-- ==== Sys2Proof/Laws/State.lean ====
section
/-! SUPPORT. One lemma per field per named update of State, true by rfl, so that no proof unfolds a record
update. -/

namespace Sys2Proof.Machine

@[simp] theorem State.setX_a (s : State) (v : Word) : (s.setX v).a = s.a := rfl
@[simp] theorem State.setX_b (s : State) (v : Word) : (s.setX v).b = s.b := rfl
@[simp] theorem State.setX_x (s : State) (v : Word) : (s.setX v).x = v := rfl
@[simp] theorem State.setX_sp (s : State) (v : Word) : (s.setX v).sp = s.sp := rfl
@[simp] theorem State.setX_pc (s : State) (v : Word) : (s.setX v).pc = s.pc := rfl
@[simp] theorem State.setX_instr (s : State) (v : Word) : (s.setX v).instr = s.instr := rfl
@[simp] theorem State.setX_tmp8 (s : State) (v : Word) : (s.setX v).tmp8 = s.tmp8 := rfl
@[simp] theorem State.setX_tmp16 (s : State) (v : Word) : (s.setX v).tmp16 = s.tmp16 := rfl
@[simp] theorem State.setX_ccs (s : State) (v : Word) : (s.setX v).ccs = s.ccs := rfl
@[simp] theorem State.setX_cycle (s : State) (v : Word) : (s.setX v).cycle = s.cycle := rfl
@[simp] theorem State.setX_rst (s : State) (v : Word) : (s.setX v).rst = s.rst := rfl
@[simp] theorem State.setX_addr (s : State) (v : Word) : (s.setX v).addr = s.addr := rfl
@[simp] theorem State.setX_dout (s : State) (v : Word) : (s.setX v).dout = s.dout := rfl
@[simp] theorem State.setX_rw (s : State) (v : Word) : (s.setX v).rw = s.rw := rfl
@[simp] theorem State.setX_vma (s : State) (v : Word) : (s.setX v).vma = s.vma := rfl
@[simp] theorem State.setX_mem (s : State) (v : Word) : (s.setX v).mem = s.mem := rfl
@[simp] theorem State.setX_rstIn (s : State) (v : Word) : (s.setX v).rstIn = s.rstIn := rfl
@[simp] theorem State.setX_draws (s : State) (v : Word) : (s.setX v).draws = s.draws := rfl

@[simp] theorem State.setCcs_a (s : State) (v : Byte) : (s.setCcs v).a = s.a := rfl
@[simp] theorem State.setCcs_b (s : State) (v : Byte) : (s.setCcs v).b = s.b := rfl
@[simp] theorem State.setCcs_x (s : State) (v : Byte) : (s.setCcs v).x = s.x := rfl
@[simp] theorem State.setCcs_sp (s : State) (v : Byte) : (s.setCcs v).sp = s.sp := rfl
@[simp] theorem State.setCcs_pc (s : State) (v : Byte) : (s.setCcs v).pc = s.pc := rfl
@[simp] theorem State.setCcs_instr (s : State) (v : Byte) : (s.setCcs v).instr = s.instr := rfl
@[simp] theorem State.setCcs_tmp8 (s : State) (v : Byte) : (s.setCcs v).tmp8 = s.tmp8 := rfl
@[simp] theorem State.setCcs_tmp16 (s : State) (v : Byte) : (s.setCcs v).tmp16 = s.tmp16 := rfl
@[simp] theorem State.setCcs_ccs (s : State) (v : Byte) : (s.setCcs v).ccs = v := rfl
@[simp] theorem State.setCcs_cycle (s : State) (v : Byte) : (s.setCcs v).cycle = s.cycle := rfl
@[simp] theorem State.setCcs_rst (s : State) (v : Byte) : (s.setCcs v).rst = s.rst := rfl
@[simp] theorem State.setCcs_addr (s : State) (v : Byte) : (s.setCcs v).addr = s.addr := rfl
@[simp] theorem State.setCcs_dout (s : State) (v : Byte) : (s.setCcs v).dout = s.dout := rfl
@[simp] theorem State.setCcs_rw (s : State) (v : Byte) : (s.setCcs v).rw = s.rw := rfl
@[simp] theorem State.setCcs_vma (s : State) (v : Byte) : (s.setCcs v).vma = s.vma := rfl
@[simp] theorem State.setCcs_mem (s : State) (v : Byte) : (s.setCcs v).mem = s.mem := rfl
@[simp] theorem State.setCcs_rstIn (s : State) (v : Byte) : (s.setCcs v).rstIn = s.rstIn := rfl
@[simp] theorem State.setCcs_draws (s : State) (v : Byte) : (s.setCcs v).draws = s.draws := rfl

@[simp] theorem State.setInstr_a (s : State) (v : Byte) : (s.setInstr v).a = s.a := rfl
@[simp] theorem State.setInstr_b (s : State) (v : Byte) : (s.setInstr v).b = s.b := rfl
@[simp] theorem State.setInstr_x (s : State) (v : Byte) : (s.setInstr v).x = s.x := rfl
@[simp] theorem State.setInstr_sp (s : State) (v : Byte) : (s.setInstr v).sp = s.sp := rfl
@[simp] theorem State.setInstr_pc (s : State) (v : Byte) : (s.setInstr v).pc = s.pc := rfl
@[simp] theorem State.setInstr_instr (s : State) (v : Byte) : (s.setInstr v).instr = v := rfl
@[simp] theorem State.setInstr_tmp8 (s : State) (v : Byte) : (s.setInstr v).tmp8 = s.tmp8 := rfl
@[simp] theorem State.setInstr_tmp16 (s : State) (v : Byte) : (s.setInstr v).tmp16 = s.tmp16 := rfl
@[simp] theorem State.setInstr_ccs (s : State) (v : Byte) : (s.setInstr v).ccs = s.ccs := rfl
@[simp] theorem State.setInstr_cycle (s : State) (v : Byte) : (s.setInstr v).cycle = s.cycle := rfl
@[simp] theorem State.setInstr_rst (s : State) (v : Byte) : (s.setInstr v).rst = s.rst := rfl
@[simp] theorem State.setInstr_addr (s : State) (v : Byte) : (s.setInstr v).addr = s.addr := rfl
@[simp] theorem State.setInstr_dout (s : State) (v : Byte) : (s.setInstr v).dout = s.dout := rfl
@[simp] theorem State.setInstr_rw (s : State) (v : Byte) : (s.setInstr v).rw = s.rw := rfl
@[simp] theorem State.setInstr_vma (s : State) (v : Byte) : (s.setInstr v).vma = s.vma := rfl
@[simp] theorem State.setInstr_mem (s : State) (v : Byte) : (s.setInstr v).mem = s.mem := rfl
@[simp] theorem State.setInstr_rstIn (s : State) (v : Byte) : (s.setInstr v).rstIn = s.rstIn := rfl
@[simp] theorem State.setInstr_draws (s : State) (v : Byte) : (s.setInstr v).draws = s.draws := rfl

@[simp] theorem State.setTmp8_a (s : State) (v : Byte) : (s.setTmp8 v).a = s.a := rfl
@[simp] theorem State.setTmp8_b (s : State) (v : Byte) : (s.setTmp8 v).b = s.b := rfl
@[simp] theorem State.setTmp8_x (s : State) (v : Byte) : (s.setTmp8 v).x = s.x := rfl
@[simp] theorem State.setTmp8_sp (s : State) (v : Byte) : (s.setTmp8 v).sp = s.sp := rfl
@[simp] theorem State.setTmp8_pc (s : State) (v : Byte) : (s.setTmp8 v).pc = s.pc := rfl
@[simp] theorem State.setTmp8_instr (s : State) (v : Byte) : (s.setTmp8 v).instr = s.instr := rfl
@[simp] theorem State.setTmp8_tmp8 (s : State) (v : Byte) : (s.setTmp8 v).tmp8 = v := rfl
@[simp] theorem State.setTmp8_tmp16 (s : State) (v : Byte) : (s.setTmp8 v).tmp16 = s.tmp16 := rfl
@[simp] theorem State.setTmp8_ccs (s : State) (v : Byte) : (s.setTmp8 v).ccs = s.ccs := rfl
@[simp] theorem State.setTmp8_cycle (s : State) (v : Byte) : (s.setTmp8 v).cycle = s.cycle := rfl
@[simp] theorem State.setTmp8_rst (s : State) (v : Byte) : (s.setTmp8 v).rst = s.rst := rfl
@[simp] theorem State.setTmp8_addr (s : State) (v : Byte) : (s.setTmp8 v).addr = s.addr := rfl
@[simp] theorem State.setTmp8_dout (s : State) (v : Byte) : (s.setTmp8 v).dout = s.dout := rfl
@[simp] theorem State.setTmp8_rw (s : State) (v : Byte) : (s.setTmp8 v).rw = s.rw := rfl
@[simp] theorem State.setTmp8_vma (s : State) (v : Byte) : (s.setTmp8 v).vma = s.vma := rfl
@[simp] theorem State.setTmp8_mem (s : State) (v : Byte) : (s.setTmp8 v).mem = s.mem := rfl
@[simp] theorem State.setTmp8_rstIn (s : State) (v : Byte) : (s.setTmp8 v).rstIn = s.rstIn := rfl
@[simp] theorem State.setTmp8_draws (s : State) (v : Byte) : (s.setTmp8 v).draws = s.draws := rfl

▬▬▬▬▬▬

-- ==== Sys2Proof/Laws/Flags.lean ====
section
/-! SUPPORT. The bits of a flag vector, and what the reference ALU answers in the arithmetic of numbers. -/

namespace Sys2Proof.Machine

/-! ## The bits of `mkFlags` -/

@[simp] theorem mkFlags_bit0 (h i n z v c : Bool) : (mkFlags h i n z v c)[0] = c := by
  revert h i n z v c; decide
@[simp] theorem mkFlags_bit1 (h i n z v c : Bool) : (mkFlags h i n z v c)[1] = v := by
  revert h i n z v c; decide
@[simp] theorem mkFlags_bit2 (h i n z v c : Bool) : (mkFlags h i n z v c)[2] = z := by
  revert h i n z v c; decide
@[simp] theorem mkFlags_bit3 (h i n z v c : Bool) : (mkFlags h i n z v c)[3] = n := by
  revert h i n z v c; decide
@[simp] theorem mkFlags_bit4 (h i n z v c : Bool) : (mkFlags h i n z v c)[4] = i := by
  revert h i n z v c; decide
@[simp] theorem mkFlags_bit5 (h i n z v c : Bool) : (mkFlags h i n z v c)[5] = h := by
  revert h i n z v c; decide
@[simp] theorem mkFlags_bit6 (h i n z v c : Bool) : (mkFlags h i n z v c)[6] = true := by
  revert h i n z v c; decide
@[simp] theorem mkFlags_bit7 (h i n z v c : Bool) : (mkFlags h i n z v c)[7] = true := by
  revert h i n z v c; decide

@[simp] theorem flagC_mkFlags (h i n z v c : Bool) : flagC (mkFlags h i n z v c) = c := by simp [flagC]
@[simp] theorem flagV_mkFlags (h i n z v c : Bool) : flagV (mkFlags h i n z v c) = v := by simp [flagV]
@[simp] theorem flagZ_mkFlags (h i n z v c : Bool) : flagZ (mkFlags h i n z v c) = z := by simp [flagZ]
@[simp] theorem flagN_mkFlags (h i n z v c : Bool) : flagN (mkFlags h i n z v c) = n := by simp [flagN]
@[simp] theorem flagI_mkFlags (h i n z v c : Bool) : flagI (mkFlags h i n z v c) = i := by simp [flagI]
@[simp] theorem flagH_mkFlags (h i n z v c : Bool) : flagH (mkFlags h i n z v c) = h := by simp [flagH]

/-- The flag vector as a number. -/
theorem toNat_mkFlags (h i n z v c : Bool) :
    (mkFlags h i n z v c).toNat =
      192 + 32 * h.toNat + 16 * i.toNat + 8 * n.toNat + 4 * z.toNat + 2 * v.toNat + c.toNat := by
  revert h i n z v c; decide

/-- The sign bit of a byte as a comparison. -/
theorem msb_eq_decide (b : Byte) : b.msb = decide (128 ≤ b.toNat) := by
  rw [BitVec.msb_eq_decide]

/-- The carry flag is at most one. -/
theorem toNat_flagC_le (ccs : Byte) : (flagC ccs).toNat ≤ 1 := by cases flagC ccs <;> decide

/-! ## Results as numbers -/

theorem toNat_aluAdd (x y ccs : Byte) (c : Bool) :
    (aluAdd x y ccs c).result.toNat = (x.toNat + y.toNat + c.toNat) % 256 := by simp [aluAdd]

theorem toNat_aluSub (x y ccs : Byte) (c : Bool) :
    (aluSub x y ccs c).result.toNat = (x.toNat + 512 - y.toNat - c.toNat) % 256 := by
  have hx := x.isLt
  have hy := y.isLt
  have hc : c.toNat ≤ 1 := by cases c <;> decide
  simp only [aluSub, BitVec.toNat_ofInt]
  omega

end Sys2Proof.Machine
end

▬▬▬▬▬▬

§ **Exercise goal**
Count of lines in the data above that contain the string "dout": give this number and no other words.

§ **Result of this task**
4